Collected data
------------------------------------------------------------------------
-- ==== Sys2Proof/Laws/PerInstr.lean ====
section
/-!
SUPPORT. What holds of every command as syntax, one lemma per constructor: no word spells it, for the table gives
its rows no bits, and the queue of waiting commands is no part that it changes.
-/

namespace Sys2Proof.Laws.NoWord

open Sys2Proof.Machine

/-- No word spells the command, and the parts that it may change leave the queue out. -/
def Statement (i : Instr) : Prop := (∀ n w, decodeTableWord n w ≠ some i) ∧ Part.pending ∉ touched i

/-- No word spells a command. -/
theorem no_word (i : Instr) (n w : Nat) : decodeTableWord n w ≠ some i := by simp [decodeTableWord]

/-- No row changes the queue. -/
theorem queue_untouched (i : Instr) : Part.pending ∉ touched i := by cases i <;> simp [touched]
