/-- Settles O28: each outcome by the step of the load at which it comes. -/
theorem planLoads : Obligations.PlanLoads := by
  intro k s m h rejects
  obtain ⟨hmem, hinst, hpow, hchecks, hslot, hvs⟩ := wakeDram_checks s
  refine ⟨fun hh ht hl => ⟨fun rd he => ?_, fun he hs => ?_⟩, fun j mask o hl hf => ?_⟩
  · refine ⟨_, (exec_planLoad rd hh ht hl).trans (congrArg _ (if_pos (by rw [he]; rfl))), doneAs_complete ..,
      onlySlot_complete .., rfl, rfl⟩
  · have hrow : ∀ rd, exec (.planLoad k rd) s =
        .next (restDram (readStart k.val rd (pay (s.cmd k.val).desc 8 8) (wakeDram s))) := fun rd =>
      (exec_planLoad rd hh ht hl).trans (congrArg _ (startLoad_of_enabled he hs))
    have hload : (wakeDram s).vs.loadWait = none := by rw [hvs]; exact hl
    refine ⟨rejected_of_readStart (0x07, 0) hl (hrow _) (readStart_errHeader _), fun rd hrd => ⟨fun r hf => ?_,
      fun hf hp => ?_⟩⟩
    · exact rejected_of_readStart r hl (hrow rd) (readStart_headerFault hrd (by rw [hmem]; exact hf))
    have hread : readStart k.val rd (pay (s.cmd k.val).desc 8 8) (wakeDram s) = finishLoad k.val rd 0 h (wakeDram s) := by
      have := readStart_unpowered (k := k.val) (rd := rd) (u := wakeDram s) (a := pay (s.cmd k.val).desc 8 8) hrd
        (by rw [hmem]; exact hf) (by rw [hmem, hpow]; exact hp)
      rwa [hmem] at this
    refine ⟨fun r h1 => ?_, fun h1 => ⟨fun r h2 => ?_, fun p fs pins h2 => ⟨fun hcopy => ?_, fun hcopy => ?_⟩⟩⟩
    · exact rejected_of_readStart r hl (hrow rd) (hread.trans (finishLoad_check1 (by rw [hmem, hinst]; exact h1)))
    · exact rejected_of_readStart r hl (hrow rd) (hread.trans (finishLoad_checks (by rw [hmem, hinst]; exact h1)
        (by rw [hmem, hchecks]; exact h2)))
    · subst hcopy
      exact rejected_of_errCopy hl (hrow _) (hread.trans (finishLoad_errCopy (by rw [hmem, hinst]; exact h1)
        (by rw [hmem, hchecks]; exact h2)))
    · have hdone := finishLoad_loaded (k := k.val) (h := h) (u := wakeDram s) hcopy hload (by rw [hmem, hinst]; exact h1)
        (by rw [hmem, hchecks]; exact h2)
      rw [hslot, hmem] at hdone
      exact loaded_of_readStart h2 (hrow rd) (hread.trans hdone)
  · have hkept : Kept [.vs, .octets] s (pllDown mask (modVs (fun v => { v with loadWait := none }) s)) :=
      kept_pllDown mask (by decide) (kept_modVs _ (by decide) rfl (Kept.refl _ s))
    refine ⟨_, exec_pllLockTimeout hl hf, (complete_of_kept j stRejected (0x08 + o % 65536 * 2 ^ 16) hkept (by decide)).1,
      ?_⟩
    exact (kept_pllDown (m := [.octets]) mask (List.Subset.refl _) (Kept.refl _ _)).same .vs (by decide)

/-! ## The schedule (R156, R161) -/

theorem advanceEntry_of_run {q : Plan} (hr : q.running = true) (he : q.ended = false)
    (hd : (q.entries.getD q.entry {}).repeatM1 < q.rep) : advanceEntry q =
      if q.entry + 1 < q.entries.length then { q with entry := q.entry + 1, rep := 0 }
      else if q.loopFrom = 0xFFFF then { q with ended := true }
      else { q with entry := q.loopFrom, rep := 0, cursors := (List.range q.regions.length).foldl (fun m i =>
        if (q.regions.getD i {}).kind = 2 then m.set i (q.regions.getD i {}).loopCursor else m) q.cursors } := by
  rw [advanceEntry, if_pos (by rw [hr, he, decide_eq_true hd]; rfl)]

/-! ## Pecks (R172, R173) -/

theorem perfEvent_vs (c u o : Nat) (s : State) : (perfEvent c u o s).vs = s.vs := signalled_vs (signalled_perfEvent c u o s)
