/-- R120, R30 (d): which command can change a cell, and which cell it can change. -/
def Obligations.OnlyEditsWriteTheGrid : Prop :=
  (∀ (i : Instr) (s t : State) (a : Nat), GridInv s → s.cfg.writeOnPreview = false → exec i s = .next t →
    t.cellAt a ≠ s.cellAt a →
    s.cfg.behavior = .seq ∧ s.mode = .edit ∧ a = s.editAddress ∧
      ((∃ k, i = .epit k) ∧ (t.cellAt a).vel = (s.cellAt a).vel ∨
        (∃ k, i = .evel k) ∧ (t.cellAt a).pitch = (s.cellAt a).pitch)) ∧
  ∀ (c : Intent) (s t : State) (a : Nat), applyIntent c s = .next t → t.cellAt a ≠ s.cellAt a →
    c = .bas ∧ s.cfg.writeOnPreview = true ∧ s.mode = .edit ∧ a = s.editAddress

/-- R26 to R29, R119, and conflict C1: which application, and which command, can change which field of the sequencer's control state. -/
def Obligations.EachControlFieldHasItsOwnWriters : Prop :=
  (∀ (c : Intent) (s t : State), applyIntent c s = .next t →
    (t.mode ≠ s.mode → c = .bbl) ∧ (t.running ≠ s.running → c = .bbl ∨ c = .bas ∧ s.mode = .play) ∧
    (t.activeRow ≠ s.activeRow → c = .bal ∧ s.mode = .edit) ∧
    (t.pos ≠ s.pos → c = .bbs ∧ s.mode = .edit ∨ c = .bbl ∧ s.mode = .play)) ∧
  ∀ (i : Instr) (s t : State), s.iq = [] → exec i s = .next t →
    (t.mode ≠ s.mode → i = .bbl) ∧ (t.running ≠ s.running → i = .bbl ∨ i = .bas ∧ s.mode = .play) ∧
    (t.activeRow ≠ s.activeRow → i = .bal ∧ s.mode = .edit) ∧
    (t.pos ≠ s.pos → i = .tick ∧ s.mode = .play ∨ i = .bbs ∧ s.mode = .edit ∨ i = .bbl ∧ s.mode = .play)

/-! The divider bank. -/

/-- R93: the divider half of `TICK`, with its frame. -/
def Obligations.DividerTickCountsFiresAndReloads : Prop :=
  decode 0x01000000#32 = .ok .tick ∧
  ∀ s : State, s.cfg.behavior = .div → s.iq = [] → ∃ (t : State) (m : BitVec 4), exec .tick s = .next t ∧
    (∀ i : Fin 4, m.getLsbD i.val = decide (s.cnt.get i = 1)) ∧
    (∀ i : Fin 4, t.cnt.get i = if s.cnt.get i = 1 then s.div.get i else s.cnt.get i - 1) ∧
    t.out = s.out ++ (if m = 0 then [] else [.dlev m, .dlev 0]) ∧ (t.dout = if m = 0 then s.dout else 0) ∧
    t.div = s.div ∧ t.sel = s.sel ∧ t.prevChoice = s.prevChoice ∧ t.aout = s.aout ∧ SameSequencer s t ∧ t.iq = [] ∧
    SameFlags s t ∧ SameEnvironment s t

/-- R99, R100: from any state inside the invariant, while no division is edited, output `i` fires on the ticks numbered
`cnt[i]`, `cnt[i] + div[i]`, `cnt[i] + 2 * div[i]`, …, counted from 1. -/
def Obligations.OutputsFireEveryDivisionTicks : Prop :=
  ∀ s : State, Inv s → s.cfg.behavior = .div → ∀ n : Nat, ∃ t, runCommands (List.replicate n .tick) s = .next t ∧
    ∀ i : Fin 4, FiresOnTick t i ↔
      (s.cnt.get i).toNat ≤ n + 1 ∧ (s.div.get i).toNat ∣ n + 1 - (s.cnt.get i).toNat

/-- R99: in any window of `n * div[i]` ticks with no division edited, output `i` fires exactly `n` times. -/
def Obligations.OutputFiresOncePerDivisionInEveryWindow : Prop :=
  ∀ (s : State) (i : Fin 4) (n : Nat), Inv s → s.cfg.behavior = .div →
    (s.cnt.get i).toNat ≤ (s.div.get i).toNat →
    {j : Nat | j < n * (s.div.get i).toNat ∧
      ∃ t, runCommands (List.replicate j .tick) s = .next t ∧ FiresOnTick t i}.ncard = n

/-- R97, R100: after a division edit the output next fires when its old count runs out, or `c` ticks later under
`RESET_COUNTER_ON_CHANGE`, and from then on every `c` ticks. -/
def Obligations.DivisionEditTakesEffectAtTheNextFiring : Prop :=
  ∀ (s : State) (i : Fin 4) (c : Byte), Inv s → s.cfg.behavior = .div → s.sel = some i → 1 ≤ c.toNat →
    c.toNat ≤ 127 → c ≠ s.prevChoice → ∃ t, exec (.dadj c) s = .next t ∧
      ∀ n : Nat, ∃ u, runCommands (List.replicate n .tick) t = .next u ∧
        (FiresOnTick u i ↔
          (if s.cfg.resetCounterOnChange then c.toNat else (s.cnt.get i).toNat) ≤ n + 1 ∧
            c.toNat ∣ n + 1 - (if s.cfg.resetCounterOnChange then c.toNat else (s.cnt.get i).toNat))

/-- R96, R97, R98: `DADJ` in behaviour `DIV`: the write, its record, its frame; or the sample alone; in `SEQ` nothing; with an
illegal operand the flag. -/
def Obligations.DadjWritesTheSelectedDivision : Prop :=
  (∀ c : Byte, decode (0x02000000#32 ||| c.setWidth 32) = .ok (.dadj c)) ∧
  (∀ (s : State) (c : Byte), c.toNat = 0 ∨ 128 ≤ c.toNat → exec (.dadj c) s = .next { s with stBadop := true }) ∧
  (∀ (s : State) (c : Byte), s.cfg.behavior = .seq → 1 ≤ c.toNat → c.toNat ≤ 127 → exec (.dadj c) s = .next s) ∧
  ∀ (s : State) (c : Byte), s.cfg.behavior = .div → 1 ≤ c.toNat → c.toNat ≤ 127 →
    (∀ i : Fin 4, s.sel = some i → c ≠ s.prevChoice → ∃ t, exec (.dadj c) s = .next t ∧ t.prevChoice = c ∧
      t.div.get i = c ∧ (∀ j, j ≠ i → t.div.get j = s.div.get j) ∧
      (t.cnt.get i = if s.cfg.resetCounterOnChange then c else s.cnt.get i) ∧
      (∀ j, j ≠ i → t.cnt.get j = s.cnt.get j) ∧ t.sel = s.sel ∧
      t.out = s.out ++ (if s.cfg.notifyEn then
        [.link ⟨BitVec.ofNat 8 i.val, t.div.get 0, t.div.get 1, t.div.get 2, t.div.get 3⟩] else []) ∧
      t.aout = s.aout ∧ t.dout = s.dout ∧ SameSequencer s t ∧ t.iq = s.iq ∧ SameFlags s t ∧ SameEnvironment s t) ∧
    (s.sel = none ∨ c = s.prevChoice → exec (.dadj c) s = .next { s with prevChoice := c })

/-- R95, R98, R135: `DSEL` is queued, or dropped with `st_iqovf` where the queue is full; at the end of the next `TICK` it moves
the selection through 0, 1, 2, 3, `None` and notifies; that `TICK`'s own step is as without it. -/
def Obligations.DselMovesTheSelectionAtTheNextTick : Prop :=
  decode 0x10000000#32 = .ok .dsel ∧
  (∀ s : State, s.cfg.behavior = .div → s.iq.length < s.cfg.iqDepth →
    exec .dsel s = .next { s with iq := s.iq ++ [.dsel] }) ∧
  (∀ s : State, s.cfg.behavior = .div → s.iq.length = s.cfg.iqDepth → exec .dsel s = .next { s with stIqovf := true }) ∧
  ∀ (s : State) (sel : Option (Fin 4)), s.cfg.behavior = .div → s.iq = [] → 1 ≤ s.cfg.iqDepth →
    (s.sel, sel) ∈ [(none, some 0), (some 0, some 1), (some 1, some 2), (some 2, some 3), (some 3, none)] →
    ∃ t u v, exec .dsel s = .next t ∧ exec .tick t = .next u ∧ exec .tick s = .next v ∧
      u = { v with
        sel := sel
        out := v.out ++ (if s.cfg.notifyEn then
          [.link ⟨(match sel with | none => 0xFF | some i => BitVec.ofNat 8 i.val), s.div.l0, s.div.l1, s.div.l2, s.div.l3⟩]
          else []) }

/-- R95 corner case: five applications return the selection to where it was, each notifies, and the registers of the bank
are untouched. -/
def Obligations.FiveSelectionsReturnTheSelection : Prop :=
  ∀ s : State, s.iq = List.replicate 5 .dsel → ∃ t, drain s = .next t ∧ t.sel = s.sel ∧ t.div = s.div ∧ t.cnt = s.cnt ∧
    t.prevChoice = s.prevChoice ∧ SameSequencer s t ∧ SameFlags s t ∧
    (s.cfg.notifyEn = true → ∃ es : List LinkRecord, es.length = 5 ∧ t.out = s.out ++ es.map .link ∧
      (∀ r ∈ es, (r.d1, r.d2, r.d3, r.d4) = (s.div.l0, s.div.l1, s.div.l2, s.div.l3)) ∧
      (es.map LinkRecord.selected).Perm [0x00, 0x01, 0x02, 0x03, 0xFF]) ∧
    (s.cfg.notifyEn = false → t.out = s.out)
------------------------------------------------------------------------
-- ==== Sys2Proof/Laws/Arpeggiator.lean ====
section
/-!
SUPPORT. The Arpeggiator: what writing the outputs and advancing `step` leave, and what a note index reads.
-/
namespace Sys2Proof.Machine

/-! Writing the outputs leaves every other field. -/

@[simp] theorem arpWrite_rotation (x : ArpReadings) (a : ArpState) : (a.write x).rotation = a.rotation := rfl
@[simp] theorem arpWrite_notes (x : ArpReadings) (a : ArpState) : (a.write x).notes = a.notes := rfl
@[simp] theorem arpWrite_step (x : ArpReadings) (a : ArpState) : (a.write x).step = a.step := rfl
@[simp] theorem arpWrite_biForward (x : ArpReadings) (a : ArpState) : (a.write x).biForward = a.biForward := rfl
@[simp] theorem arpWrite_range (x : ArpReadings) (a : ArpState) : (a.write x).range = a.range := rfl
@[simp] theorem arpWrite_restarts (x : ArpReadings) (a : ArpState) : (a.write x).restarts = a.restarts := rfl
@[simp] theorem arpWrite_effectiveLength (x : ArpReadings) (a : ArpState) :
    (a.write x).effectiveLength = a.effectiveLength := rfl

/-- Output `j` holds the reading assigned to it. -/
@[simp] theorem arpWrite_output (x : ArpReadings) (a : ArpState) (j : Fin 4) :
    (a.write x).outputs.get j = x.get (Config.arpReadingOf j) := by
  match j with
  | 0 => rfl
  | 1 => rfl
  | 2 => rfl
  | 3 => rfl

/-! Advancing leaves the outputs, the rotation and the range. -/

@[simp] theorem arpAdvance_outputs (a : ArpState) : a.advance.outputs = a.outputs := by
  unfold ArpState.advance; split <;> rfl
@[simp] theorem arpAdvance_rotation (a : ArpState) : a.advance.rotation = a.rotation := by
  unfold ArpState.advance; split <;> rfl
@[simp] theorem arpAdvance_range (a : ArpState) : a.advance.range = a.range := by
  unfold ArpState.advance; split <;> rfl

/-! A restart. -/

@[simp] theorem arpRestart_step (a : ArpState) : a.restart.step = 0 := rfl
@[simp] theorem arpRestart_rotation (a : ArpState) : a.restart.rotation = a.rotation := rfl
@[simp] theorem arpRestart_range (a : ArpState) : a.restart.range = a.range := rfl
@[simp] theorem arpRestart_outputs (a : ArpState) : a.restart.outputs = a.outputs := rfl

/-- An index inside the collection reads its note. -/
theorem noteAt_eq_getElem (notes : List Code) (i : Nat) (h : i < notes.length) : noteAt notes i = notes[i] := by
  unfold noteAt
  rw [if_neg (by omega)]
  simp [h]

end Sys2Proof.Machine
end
------------------------------------------------------------------------
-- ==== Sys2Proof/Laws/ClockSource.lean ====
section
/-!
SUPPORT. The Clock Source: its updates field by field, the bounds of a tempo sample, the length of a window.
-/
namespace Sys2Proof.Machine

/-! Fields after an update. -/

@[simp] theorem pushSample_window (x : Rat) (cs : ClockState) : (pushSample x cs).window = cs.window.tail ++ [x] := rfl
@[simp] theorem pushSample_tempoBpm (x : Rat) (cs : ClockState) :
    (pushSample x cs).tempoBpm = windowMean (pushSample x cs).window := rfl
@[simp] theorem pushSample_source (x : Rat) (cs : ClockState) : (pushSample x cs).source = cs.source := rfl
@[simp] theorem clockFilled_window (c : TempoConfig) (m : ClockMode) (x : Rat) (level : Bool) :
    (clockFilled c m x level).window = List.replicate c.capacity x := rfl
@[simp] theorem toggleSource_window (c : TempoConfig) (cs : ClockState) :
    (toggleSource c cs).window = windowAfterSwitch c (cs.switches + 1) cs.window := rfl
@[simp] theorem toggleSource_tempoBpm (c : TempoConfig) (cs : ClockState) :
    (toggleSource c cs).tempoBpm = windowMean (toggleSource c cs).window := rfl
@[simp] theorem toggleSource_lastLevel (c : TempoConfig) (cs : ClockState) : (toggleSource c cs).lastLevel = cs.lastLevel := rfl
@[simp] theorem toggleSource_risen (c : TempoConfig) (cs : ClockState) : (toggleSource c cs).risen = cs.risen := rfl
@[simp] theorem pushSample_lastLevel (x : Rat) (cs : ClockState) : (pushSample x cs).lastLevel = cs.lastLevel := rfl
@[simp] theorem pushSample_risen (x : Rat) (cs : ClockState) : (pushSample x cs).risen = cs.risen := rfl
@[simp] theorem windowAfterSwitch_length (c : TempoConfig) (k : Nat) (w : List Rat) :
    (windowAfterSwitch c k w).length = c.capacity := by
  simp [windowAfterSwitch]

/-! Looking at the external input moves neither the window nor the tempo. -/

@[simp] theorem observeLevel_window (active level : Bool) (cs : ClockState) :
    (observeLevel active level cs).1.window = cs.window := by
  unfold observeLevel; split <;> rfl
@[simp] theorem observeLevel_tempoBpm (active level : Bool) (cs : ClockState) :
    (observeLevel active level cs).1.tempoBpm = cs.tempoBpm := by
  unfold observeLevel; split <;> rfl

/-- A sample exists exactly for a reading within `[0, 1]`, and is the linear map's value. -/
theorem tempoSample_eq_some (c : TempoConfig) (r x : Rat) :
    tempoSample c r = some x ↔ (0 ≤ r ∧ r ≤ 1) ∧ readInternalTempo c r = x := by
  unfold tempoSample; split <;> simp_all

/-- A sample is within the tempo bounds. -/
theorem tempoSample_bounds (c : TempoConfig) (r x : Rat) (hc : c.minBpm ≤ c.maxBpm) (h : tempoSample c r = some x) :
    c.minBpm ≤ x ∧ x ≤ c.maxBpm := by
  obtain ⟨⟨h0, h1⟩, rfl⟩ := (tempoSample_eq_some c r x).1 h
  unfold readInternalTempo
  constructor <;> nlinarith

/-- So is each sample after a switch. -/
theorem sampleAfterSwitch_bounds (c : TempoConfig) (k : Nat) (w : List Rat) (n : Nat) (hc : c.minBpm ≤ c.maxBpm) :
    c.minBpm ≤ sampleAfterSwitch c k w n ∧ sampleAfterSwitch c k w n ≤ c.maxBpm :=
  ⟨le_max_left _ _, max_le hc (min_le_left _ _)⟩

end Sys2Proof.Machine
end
------------------------------------------------------------------------
TASK DETAILS
There is a run of lines above from the one with "-- ==== Sys2Proof/Laws/PerInstr.lean" to the one with "it comes. -/"; print exactly that run, both ends included, and nothing else.

OUTPUT OF THE EXERCISE
-- ==== Sys2Proof/Laws/PerInstr.lean ====
section
/-!
SUPPORT. What holds of every command as syntax, one lemma per constructor: no word spells it, for the table gives
its rows no bits, and the queue of waiting commands is no part that it changes.
-/

namespace Sys2Proof.Laws.NoWord

open Sys2Proof.Machine

/-- No word spells the command, and the parts that it may change leave the queue out. -/
def Statement (i : Instr) : Prop := (∀ n w, decodeTableWord n w ≠ some i) ∧ Part.pending ∉ touched i

/-- No word spells a command. -/
theorem no_word (i : Instr) (n w : Nat) : decodeTableWord n w ≠ some i := by simp [decodeTableWord]

/-- No row changes the queue. -/
theorem queue_untouched (i : Instr) : Part.pending ∉ touched i := by cases i <;> simp [touched]
/-- Settles O28: each outcome by the step of the load at which it comes. -/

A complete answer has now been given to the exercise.